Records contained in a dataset
◆ ◆ ◆ ◆
/-! `loadCodeWord`. -/

@[simp] theorem State.loadCodeWord_config (s : State) (a : CodeAddr) (w : Word) : (s.loadCodeWord a w).config = s.config := rfl
@[simp] theorem State.loadCodeWord_regs (s : State) (a : CodeAddr) (w : Word) : (s.loadCodeWord a w).regs = s.regs := rfl
@[simp] theorem State.loadCodeWord_pc (s : State) (a : CodeAddr) (w : Word) : (s.loadCodeWord a w).pc = s.pc := rfl
@[simp] theorem State.loadCodeWord_carry (s : State) (a : CodeAddr) (w : Word) : (s.loadCodeWord a w).carry = s.carry := rfl
@[simp] theorem State.loadCodeWord_statusRest (s : State) (a : CodeAddr) (w : Word) : (s.loadCodeWord a w).statusRest = s.statusRest := rfl
@[simp] theorem State.loadCodeWord_imem (s : State) (a : CodeAddr) (w : Word) : (s.loadCodeWord a w).imem = Memory.write s.imem a.toNat w := rfl
@[simp] theorem State.loadCodeWord_dmem (s : State) (a : CodeAddr) (w : Word) : (s.loadCodeWord a w).dmem = s.dmem := rfl
@[simp] theorem State.loadCodeWord_run (s : State) (a : CodeAddr) (w : Word) : (s.loadCodeWord a w).run = s.run := rfl
@[simp] theorem State.loadCodeWord_stdout (s : State) (a : CodeAddr) (w : Word) : (s.loadCodeWord a w).stdout = s.stdout := rfl
@[simp] theorem State.loadCodeWord_stderr (s : State) (a : CodeAddr) (w : Word) : (s.loadCodeWord a w).stderr = s.stderr := rfl
@[simp] theorem State.loadCodeWord_busErrors (s : State) (a : CodeAddr) (w : Word) : (s.loadCodeWord a w).busErrors = s.busErrors := rfl
@[simp] theorem State.loadCodeWord_reg (s : State) (a : CodeAddr) (w : Word) (k : RegNum) :
    (s.loadCodeWord a w).reg k = s.reg k := rfl
@[simp] theorem State.loadCodeWord_hasReg (s : State) (a : CodeAddr) (w : Word) (k : RegNum) :
    (s.loadCodeWord a w).hasReg k = s.hasReg k := rfl
@[simp] theorem State.loadCodeWord_int (s : State) (a : CodeAddr) (w : Word) (k : RegNum) :
    (s.loadCodeWord a w).int k = s.int k := rfl
@[simp] theorem State.loadCodeWord_signed (s : State) (a : CodeAddr) (w : Word) (k : RegNum) :
    (s.loadCodeWord a w).signed k = s.signed k := rfl
@[simp] theorem State.loadCodeWord_dataByte (s : State) (a : CodeAddr) (w : Word) (k : DataAddr) :
    (s.loadCodeWord a w).dataByte k = s.dataByte k := rfl
@[simp] theorem State.loadCodeWord_hasDataByte (s : State) (a : CodeAddr) (w : Word) (k : DataAddr) :
    (s.loadCodeWord a w).hasDataByte k = s.hasDataByte k := rfl
@[simp] theorem State.loadCodeWord_hasCodeWord (s : State) (a : CodeAddr) (w : Word) (k : CodeAddr) :
    (s.loadCodeWord a w).hasCodeWord k = s.hasCodeWord k := rfl
@[simp] theorem State.loadCodeWord_nextPc (s : State) (a : CodeAddr) (w : Word) (k : Nat) :
    (s.loadCodeWord a w).nextPc k = s.nextPc k := rfl
@[simp] theorem State.loadCodeWord_link (s : State) (a : CodeAddr) (w : Word) (k : Nat) :
    (s.loadCodeWord a w).link k = s.link k := rfl
@[simp] theorem State.loadCodeWord_pair (s : State) (a : CodeAddr) (w : Word) (k : RegNum) :
    (s.loadCodeWord a w).pair k = s.pair k := rfl

/-! `withCode`. -/

@[simp] theorem State.withCode_config (s : State) (m : Memory Word) : (s.withCode m).config = s.config := rfl
@[simp] theorem State.withCode_regs (s : State) (m : Memory Word) : (s.withCode m).regs = s.regs := rfl
@[simp] theorem State.withCode_pc (s : State) (m : Memory Word) : (s.withCode m).pc = s.pc := rfl
@[simp] theorem State.withCode_carry (s : State) (m : Memory Word) : (s.withCode m).carry = s.carry := rfl
@[simp] theorem State.withCode_statusRest (s : State) (m : Memory Word) : (s.withCode m).statusRest = s.statusRest := rfl
@[simp] theorem State.withCode_imem (s : State) (m : Memory Word) : (s.withCode m).imem = m := rfl
@[simp] theorem State.withCode_dmem (s : State) (m : Memory Word) : (s.withCode m).dmem = s.dmem := rfl
@[simp] theorem State.withCode_run (s : State) (m : Memory Word) : (s.withCode m).run = s.run := rfl
@[simp] theorem State.withCode_stdout (s : State) (m : Memory Word) : (s.withCode m).stdout = s.stdout := rfl
@[simp] theorem State.withCode_stderr (s : State) (m : Memory Word) : (s.withCode m).stderr = s.stderr := rfl
@[simp] theorem State.withCode_busErrors (s : State) (m : Memory Word) : (s.withCode m).busErrors = s.busErrors := rfl
@[simp] theorem State.withCode_reg (s : State) (m : Memory Word) (k : RegNum) :
    (s.withCode m).reg k = s.reg k := rfl
@[simp] theorem State.withCode_hasReg (s : State) (m : Memory Word) (k : RegNum) :
    (s.withCode m).hasReg k = s.hasReg k := rfl
@[simp] theorem State.withCode_int (s : State) (m : Memory Word) (k : RegNum) :
    (s.withCode m).int k = s.int k := rfl
@[simp] theorem State.withCode_signed (s : State) (m : Memory Word) (k : RegNum) :
    (s.withCode m).signed k = s.signed k := rfl
@[simp] theorem State.withCode_dataByte (s : State) (m : Memory Word) (k : DataAddr) :
    (s.withCode m).dataByte k = s.dataByte k := rfl
@[simp] theorem State.withCode_hasDataByte (s : State) (m : Memory Word) (k : DataAddr) :
    (s.withCode m).hasDataByte k = s.hasDataByte k := rfl
@[simp] theorem State.withCode_hasCodeWord (s : State) (m : Memory Word) (k : CodeAddr) :
    (s.withCode m).hasCodeWord k = s.hasCodeWord k := rfl
@[simp] theorem State.withCode_nextPc (s : State) (m : Memory Word) (k : Nat) :
    (s.withCode m).nextPc k = s.nextPc k := rfl
@[simp] theorem State.withCode_link (s : State) (m : Memory Word) (k : Nat) :
    (s.withCode m).link k = s.link k := rfl
@[simp] theorem State.withCode_pair (s : State) (m : Memory Word) (k : RegNum) :
    (s.withCode m).pair k = s.pair k := rfl

/-! `withData`. -/

@[simp] theorem State.withData_config (s : State) (m : Memory Byte) : (s.withData m).config = s.config := rfl
@[simp] theorem State.withData_regs (s : State) (m : Memory Byte) : (s.withData m).regs = s.regs := rfl
@[simp] theorem State.withData_pc (s : State) (m : Memory Byte) : (s.withData m).pc = s.pc := rfl
@[simp] theorem State.withData_carry (s : State) (m : Memory Byte) : (s.withData m).carry = s.carry := rfl
@[simp] theorem State.withData_statusRest (s : State) (m : Memory Byte) : (s.withData m).statusRest = s.statusRest := rfl
@[simp] theorem State.withData_imem (s : State) (m : Memory Byte) : (s.withData m).imem = s.imem := rfl
@[simp] theorem State.withData_dmem (s : State) (m : Memory Byte) : (s.withData m).dmem = m := rfl
@[simp] theorem State.withData_run (s : State) (m : Memory Byte) : (s.withData m).run = s.run := rfl
@[simp] theorem State.withData_stdout (s : State) (m : Memory Byte) : (s.withData m).stdout = s.stdout := rfl
@[simp] theorem State.withData_stderr (s : State) (m : Memory Byte) : (s.withData m).stderr = s.stderr := rfl
@[simp] theorem State.withData_busErrors (s : State) (m : Memory Byte) : (s.withData m).busErrors = s.busErrors := rfl
@[simp] theorem State.withData_reg (s : State) (m : Memory Byte) (k : RegNum) :
    (s.withData m).reg k = s.reg k := rfl
@[simp] theorem State.withData_hasReg (s : State) (m : Memory Byte) (k : RegNum) :
    (s.withData m).hasReg k = s.hasReg k := rfl
@[simp] theorem State.withData_int (s : State) (m : Memory Byte) (k : RegNum) :
    (s.withData m).int k = s.int k := rfl
@[simp] theorem State.withData_signed (s : State) (m : Memory Byte) (k : RegNum) :
    (s.withData m).signed k = s.signed k := rfl
@[simp] theorem State.withData_hasDataByte (s : State) (m : Memory Byte) (k : DataAddr) :
    (s.withData m).hasDataByte k = s.hasDataByte k := rfl
@[simp] theorem State.withData_codeWord (s : State) (m : Memory Byte) (k : CodeAddr) :
    (s.withData m).codeWord k = s.codeWord k := rfl
@[simp] theorem State.withData_hasCodeWord (s : State) (m : Memory Byte) (k : CodeAddr) :
    (s.withData m).hasCodeWord k = s.hasCodeWord k := rfl
@[simp] theorem State.withData_nextPc (s : State) (m : Memory Byte) (k : Nat) :
    (s.withData m).nextPc k = s.nextPc k := rfl
@[simp] theorem State.withData_link (s : State) (m : Memory Byte) (k : Nat) :
    (s.withData m).link k = s.link k := rfl
@[simp] theorem State.withData_pair (s : State) (m : Memory Byte) (k : RegNum) :
    (s.withData m).pair k = s.pair k := rfl

end Sys2Proof.Machine
end

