-- ==== Sys2Proof/Laws/Exec.lean ====
section
/-!
SUPPORT. What an execution that answers a next state can have done, for every instruction at once.
-/

namespace Sys2Proof.Machine

/-- Register writes, in order. -/
def State.putRegs (s : State) (l : List (RegNum × Word)) : State := l.foldl (fun u p => u.setReg p.1 p.2) s

/-- Data byte writes, in order. -/
def State.putBytes (s : State) (l : List (DataAddr × Byte)) : State := l.foldl (fun u p => u.setDataByte p.1 p.2) s

/-- The next states that instruction `i` may give from `s`: the bus error of a byte it touches that does not
exist; the effect of a NOP; or writes to registers it names, to existing bytes if it is a store, to carry if it may, and
a new pc. -/
inductive Effect (i : Instr) (s : State) : State → Prop
  | busError (x : DataAccess) (a : DataAddr) (hx : i.access = some x)
      (ha : a ∈ x.width.touched (s.accessAddress x)) (hm : s.hasDataByte a = false) :
      Effect i s (s.takeBusError (.data a))
  | nop (k : Nat) (d : RegNum) (hn : i.isNop = true) : Effect i s (nopEffect k d (s.advance i.words))
  | writes (regs : List (RegNum × Word)) (bytes : List (DataAddr × Byte)) (c : Bool) (pc : CodeAddr)
      (hi : i.isNop = false) (hr : ∀ p ∈ regs, p.1 ∈ i.named ∧ s.hasReg p.1 = true)
      (hb : ∀ p ∈ bytes, s.hasDataByte p.1 = true)
      (hs : bytes = [] ∨ ∃ x, i.access = some x ∧ x.store = true)
      (hc : c = s.carry ∨ i.writesCarry = true) :
      Effect i s ((((s.putBytes bytes).putRegs regs).setCarry c).goto pc)

theorem Effect.noBytes {i : Instr} {s t : State} (regs : List (RegNum × Word)) (c : Bool) (pc : CodeAddr)
    (hi : i.isNop = false) (hr : ∀ p ∈ regs, p.1 ∈ i.named ∧ s.hasReg p.1 = true)
    (hc : c = s.carry ∨ i.writesCarry = true) (ht : t = ((s.putRegs regs).setCarry c).goto pc) : Effect i s t := by
  subst ht
  exact Effect.writes regs [] c pc hi hr (by simp) (.inl rfl) hc

theorem nopWithEffect_next {i : Instr} {s t : State} {len k : Nat} {d : RegNum} (hi : i.isNop = true)
    (hl : i.words = len) (h : nopWithEffect len d k s = .next t) : Effect i s t := by
  obtain ⟨-, h⟩ := checkRegs_next h
  cases h; subst hl; exact Effect.nop k d hi

theorem nopPlain_next {i : Instr} {s t : State} {len : Nat} {d : RegNum} (hi : i.isNop = true)
    (hl : i.words = len) (h : nopPlain len d s = .next t) : Effect i s t := by
  obtain ⟨-, h⟩ := checkRegs_next h
  cases h; subst hl; exact Effect.nop 1 d hi

theorem execNop32_next {s t : State} {d : RegNum} {imm : BitVec 12} (h : execNop32 d imm s = .next t) :
    Effect (.nop32 d imm) s t := by
  unfold execNop32 at h
  split at h
  · exact nopPlain_next rfl rfl h
  · split at h
    · cases h
    · exact nopPlain_next rfl rfl h
    · exact nopWithEffect_next rfl rfl h

theorem aluRR_next {i : Instr} {s t : State} {len : Nat} {f : Word → Word → Word} {d a b : RegNum}
    (hi : i.isNop = false) (hd : d ∈ i.named) (h : aluRR len f d a b s = .next t) : Effect i s t := by
  obtain ⟨hp, h⟩ := checkRegs_next h
  cases h
  exact Effect.noBytes [(d, _)] s.carry _ hi (by simp [hd, hp d]) (.inl rfl) rfl

theorem aluRRCarry_next {i : Instr} {s t : State} {len : Nat} {f : Word → Word → Bool → Word}
    {g : Word → Word → Bool → Bool} {d a b : RegNum} (hi : i.isNop = false) (hw : i.writesCarry = true)
    (hd : d ∈ i.named) (h : aluRRCarry len f g d a b s = .next t) : Effect i s t := by
  obtain ⟨hp, h⟩ := checkRegs_next h
  cases h
  exact Effect.noBytes [(d, _)] _ _ hi (by simp [hd, hp d]) (.inr hw) rfl

theorem aluR_next {i : Instr} {s t : State} {len : Nat} {f : Word → Word} {d a : RegNum}
    (hi : i.isNop = false) (hd : d ∈ i.named) (h : aluR len f d a s = .next t) : Effect i s t := by
  obtain ⟨hp, h⟩ := checkRegs_next h
  cases h
  exact Effect.noBytes [(d, _)] s.carry _ hi (by simp [hd, hp d]) (.inl rfl) rfl

theorem aluRCarry_next {i : Instr} {s t : State} {len : Nat} {f : Word → Bool → Word} {g : Word → Bool → Bool}
    {d a : RegNum} (hi : i.isNop = false) (hw : i.writesCarry = true) (hd : d ∈ i.named)
    (h : aluRCarry len f g d a s = .next t) : Effect i s t := by
  obtain ⟨hp, h⟩ := checkRegs_next h
  cases h
  exact Effect.noBytes [(d, _)] _ _ hi (by simp [hd, hp d]) (.inr hw) rfl

theorem aluConst_next {i : Instr} {s t : State} {len : Nat} {v : Word} {d : RegNum}
    (hi : i.isNop = false) (hd : d ∈ i.named) (h : aluConst len v d s = .next t) : Effect i s t := by
  obtain ⟨hp, h⟩ := checkRegs_next h
  cases h
  exact Effect.noBytes [(d, _)] s.carry _ hi (by simp [hd, hp d]) (.inl rfl) rfl

theorem load_next {i : Instr} {s t : State} {len : Nat} {w : Width} {m : AddrMode} {d a : RegNum} {off : Word}
    (hi : i.isNop = false) (hx : i.access = some ⟨false, w, m, d, a, off⟩) (hd : d ∈ i.named) (ha : a ∈ i.named)
    (h : load len w m d a off s = .next t) : Effect i s t := by
  obtain ⟨hp, h⟩ := checkRegs_next h
  split at h
  · cases h
  · rcases s.memRead_cases w (m.address (s.reg a) off) with ⟨b, hm, e⟩ | ⟨-, b, -, -, e⟩ | ⟨-, v, e⟩ <;>
      simp only [e, Access.finish] at h
    · cases h
      obtain ⟨h1, h2⟩ := State.firstMissing_some hm
      exact Effect.busError _ b hx h1 h2
    · cases h
    · cases h
      unfold updateBase
      split
      · exact Effect.noBytes [(a, _), (d, _)] s.carry _ hi (by simp [hd, ha, hp a, hp d]) (.inl rfl) rfl
      · exact Effect.noBytes [(d, _)] s.carry _ hi (by simp [hd, hp d]) (.inl rfl) rfl

theorem store_next {i : Instr} {s t : State} {len : Nat} {w : Width} {m : AddrMode} {d a : RegNum} {off : Word}
    (hi : i.isNop = false) (hx : i.access = some ⟨true, w, m, a, d, off⟩) (hd : d ∈ i.named)
    (h : store len w m d off a s = .next t) : Effect i s t := by
  obtain ⟨hp, h⟩ := checkRegs_next h
  split at h
  · cases h
  · have hs : ∃ x, i.access = some x ∧ x.store = true := ⟨_, hx, rfl⟩
    simp only at h
    generalize hea : m.address (s.reg d) off = ea at h
    rcases s.memWrite_cases w ea (s.reg a) with ⟨b, hm, e⟩ | ⟨hm, e⟩ <;> simp only [e, Access.finish] at h
    · cases h
      obtain ⟨h1, h2⟩ := State.firstMissing_some hm
      exact Effect.busError _ b hx (by subst hea; exact h1) h2
    · cases h
      rw [State.firstMissing_none] at hm
      unfold updateBase
      cases w <;> simp only [Width.touched, List.forall_mem_cons] at hm <;> split
      · exact Effect.writes [(d, ea)] [(ea, _)] s.carry _ hi (by simp [hd, hp d]) (by simp [hm]) (.inr hs) (.inl rfl)
      · exact Effect.writes [] [(ea, _)] s.carry _ hi (by simp) (by simp [hm]) (.inr hs) (.inl rfl)
      · exact Effect.writes [(d, ea)] [(ea, _), (ea + 1, _)] s.carry _ hi (by simp [hd, hp d])
          (by simpa using ⟨hm.1, hm.2.1⟩) (.inr hs) (.inl rfl)
      · exact Effect.writes [] [(ea, _), (ea + 1, _)] s.carry _ hi (by simp) (by simpa using ⟨hm.1, hm.2.1⟩) (.inr hs)
          (.inl rfl)

theorem branch_next {i : Instr} {s t : State} {off : CodeAddr} (hi : i.isNop = false)
    (h : branch off s = .next t) : Effect i s t := by
  cases h
  exact Effect.noBytes [] s.carry _ hi (by simp) (.inl rfl) rfl

theorem branchLink_next {i : Instr} {s t : State} {len : Nat} {off : CodeAddr} {b : RegNum} (hi : i.isNop = false)
    (hb : b ∈ i.named) (h : branchLink len off b s = .next t) : Effect i s t := by
  obtain ⟨hp, h⟩ := checkRegs_next h
  cases h
  exact Effect.noBytes [(b, _)] s.carry _ hi (by simp [hb, hp b]) (.inl rfl) rfl

theorem choose_effect {i : Instr} (s : State) (len : Nat) (c : Cond) (a b : RegNum) (pc : CodeAddr)
    (hi : i.isNop = false) : Effect i s (s.choose len c a b pc) := by
  unfold State.choose
  split <;> exact Effect.noBytes [] s.carry _ hi (by simp) (.inl rfl) rfl

theorem branchIf_next {i : Instr} {s t : State} {len : Nat} {c : Cond} {off : CodeAddr} {a b : RegNum}
    (hi : i.isNop = false) (h : branchIf len c off a b s = .next t) : Effect i s t := by
  obtain ⟨-, h⟩ := checkRegs_next h
  cases h
  exact choose_effect s len c a b _ hi

theorem jump_next {i : Instr} {s t : State} {d : RegNum} (hi : i.isNop = false)
    (h : jump d s = .next t) : Effect i s t := by
  obtain ⟨-, h⟩ := checkRegs_next h
  cases h
  exact Effect.noBytes [] s.carry _ hi (by simp) (.inl rfl) rfl

theorem execRte16_next {s t : State} {d : ShortReg} (h : execRte16 d s = .next t) : Effect (.rte16 d) s t := by
  obtain ⟨-, h⟩ := checkRegs_next h
  cases h
  exact Effect.noBytes [] s.carry _ rfl (by simp) (.inl rfl) rfl

theorem jumpLink_next {i : Instr} {s t : State} {len : Nat} {d b : RegNum} (hi : i.isNop = false)
    (hb : b ∈ i.named) (h : jumpLink len d b s = .next t) : Effect i s t := by
  obtain ⟨hp, h⟩ := checkRegs_next h
  split at h <;> cases h
  exact Effect.noBytes [(b, _)] s.carry _ hi (by simp [hb, hp b]) (.inl rfl) rfl

theorem jumpIf_next {i : Instr} {s t : State} {len : Nat} {c : Cond} {d a b : RegNum}
    (hi : i.isNop = false) (h : jumpIf len c d a b s = .next t) : Effect i s t := by
  obtain ⟨-, h⟩ := checkRegs_next h
  cases h
  exact choose_effect s len c a b _ hi

theorem jumpLong_next {i : Instr} {s t : State} {d : RegNum} (hi : i.isNop = false)
    (h : jumpLong d s = .next t) : Effect i s t := by
  obtain ⟨-, h⟩ := checkPair_next h
  cases h
  exact Effect.noBytes [] s.carry _ hi (by simp) (.inl rfl) rfl

theorem jumpLongLink_next {i : Instr} {s t : State} {len : Nat} {d b : RegNum} (hi : i.isNop = false)
    (hb : b ∈ i.named) (h : jumpLongLink len d b s = .next t) : Effect i s t := by
  obtain ⟨-, h⟩ := checkPair_next h
  obtain ⟨hp, h⟩ := checkRegs_next h
  split at h <;> cases h
  exact Effect.noBytes [(b, _)] s.carry _ hi (by simp [hb, hp b]) (.inl rfl) rfl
◆ ◆ ◆ ◆
● **Task prompt**:
The line with "(s.loadCodeWord a w).reg k" marks the end; reproduce exactly every line from the start of the entries up to it, that line included.

● **Response to the exercise**:
/-! `loadCodeWord`. -/

@[simp] theorem State.loadCodeWord_config (s : State) (a : CodeAddr) (w : Word) : (s.loadCodeWord a w).config = s.config := rfl
@[simp] theorem State.loadCodeWord_regs (s : State) (a : CodeAddr) (w : Word) : (s.loadCodeWord a w).regs = s.regs := rfl
@[simp] theorem State.loadCodeWord_pc (s : State) (a : CodeAddr) (w : Word) : (s.loadCodeWord a w).pc = s.pc := rfl
@[simp] theorem State.loadCodeWord_carry (s : State) (a : CodeAddr) (w : Word) : (s.loadCodeWord a w).carry = s.carry := rfl
@[simp] theorem State.loadCodeWord_statusRest (s : State) (a : CodeAddr) (w : Word) : (s.loadCodeWord a w).statusRest = s.statusRest := rfl
@[simp] theorem State.loadCodeWord_imem (s : State) (a : CodeAddr) (w : Word) : (s.loadCodeWord a w).imem = Memory.write s.imem a.toNat w := rfl
@[simp] theorem State.loadCodeWord_dmem (s : State) (a : CodeAddr) (w : Word) : (s.loadCodeWord a w).dmem = s.dmem := rfl
@[simp] theorem State.loadCodeWord_run (s : State) (a : CodeAddr) (w : Word) : (s.loadCodeWord a w).run = s.run := rfl
@[simp] theorem State.loadCodeWord_stdout (s : State) (a : CodeAddr) (w : Word) : (s.loadCodeWord a w).stdout = s.stdout := rfl
@[simp] theorem State.loadCodeWord_stderr (s : State) (a : CodeAddr) (w : Word) : (s.loadCodeWord a w).stderr = s.stderr := rfl
@[simp] theorem State.loadCodeWord_busErrors (s : State) (a : CodeAddr) (w : Word) : (s.loadCodeWord a w).busErrors = s.busErrors := rfl
@[simp] theorem State.loadCodeWord_reg (s : State) (a : CodeAddr) (w : Word) (k : RegNum) :
    (s.loadCodeWord a w).reg k = s.reg k := rfl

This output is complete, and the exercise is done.